* [About this task]: All lines from the one containing "def Obligations.TrapThenReturn : Prop" down to the one containing "def Obligations.MretReturnsOrIsIllegal : Prop", both ends included, are to be given again exactly; omit the rest of the listing below.

[[ Material provided, beginning ]]

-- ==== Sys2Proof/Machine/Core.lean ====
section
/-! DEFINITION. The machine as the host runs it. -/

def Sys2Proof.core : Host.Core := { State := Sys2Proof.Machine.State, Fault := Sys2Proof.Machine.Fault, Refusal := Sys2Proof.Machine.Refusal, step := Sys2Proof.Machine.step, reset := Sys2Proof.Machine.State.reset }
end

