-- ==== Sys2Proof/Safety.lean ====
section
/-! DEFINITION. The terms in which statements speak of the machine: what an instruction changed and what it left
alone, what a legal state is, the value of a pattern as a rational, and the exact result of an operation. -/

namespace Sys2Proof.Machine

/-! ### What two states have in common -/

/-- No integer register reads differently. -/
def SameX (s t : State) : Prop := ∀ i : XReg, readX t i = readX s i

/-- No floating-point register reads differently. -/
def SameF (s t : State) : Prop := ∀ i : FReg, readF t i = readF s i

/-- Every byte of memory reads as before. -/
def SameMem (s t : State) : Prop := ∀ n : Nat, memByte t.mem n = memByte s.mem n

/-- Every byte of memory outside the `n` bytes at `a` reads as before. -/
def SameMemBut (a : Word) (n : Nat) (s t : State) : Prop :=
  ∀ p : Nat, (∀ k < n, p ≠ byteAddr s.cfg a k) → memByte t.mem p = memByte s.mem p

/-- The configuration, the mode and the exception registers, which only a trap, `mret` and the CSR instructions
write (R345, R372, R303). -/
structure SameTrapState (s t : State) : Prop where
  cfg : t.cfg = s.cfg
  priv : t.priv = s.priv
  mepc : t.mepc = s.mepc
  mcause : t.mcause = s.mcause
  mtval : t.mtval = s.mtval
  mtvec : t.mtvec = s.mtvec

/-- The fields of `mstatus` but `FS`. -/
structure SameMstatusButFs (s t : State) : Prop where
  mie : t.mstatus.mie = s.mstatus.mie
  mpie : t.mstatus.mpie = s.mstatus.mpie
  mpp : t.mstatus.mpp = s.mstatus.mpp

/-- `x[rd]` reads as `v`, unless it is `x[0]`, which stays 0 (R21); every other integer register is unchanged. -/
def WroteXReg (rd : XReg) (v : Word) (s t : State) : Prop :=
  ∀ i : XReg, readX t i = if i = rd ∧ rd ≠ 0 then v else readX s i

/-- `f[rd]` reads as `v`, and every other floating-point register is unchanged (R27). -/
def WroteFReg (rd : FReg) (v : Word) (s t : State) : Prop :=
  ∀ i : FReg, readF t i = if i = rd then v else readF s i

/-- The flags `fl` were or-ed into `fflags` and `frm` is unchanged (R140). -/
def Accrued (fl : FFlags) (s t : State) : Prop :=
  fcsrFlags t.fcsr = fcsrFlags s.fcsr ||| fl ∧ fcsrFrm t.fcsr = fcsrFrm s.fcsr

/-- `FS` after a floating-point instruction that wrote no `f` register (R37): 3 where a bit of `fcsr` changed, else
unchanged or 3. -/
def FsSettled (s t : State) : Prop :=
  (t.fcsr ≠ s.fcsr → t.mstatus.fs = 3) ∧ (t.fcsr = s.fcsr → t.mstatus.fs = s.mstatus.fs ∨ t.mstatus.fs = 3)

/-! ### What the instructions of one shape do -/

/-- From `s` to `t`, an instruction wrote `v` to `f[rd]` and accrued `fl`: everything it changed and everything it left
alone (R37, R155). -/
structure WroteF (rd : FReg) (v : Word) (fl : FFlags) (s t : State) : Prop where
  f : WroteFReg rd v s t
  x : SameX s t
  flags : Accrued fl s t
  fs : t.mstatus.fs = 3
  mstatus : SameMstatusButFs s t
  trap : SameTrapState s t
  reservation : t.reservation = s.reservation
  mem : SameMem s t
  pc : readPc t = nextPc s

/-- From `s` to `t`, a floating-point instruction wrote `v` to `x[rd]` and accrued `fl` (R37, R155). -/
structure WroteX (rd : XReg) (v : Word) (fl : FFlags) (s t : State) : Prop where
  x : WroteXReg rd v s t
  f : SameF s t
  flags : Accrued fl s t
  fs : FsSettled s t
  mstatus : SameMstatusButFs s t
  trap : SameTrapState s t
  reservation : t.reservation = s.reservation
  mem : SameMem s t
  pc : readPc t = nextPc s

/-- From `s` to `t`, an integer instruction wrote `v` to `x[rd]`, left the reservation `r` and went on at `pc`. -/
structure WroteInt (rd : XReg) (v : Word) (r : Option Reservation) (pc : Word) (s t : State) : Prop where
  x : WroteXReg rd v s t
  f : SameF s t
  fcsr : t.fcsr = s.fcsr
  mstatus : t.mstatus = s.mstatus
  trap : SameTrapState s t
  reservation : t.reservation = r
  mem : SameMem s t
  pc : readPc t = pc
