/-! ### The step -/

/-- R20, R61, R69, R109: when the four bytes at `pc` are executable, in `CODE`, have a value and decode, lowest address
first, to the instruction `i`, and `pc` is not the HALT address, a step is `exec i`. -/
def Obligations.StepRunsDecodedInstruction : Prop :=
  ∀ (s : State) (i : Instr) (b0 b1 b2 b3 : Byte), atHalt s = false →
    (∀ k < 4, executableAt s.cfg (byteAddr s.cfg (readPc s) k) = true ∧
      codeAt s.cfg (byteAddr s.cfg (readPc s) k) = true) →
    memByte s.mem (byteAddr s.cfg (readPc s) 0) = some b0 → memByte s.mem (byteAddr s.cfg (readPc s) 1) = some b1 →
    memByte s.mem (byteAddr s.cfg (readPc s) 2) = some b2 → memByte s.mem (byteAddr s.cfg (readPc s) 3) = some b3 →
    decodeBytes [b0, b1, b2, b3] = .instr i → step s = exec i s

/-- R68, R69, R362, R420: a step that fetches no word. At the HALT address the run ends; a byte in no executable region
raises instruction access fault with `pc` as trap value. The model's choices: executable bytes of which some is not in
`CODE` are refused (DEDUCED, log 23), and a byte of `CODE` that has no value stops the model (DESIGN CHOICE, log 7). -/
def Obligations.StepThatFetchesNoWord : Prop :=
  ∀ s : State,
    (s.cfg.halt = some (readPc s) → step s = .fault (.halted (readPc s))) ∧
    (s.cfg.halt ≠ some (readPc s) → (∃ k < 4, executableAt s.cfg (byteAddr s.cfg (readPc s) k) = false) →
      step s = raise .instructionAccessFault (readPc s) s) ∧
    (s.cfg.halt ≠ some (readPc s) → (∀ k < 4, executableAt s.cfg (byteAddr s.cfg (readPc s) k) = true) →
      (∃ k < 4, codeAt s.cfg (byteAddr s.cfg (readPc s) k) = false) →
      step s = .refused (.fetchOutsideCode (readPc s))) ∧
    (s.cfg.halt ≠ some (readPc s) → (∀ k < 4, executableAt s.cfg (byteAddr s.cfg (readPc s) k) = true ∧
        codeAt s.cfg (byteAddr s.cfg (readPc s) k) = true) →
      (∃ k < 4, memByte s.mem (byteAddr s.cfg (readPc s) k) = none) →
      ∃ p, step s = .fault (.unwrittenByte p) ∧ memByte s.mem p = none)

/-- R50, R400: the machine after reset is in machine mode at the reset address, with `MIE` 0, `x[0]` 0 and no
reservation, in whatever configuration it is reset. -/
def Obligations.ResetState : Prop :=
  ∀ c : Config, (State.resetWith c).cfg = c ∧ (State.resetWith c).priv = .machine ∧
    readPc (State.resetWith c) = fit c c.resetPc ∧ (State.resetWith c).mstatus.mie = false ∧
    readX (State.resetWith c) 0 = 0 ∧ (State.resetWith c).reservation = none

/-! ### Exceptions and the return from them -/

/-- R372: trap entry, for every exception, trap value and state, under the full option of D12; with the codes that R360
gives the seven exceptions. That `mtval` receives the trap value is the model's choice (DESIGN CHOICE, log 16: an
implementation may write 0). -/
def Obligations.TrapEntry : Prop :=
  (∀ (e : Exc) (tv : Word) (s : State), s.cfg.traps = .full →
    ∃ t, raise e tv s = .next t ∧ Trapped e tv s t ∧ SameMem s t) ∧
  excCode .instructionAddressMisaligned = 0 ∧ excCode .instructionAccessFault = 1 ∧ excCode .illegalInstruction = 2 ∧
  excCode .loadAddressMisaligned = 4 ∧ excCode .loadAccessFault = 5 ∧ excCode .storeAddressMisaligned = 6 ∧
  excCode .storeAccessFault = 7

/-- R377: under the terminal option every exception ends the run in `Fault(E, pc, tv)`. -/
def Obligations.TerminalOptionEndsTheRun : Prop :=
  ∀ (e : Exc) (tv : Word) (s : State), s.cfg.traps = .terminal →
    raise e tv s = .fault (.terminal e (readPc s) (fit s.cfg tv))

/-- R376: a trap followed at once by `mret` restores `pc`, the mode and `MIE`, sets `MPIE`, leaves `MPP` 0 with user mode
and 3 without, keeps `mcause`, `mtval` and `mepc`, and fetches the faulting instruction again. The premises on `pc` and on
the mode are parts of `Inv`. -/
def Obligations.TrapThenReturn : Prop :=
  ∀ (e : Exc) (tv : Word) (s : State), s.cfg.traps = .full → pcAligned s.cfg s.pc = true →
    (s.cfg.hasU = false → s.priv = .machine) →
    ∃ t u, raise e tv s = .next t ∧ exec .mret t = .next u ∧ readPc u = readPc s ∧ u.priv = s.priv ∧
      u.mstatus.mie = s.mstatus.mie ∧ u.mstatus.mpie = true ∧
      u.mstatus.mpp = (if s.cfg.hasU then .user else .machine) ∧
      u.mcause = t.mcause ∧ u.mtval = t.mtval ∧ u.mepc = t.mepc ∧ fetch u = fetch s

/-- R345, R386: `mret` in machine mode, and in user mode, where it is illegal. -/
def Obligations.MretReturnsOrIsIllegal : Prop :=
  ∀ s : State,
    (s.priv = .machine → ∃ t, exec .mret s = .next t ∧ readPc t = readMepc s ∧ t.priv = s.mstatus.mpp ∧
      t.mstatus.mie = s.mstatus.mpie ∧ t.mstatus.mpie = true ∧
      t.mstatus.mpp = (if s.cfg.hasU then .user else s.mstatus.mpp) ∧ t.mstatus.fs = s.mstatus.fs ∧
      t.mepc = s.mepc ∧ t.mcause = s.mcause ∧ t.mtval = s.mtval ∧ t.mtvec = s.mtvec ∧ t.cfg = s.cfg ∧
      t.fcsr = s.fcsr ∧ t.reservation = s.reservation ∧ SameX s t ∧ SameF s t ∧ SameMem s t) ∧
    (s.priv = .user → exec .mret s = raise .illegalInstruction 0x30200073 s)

[[ Material provided, end ]]

* [Output]:
def Obligations.TrapThenReturn : Prop :=
  ∀ (e : Exc) (tv : Word) (s : State), s.cfg.traps = .full → pcAligned s.cfg s.pc = true →
    (s.cfg.hasU = false → s.priv = .machine) →
    ∃ t u, raise e tv s = .next t ∧ exec .mret t = .next u ∧ readPc u = readPc s ∧ u.priv = s.priv ∧
      u.mstatus.mie = s.mstatus.mie ∧ u.mstatus.mpie = true ∧
      u.mstatus.mpp = (if s.cfg.hasU then .user else .machine) ∧
      u.mcause = t.mcause ∧ u.mtval = t.mtval ∧ u.mepc = t.mepc ∧ fetch u = fetch s

/-- R345, R386: `mret` in machine mode, and in user mode, where it is illegal. -/
def Obligations.MretReturnsOrIsIllegal : Prop :=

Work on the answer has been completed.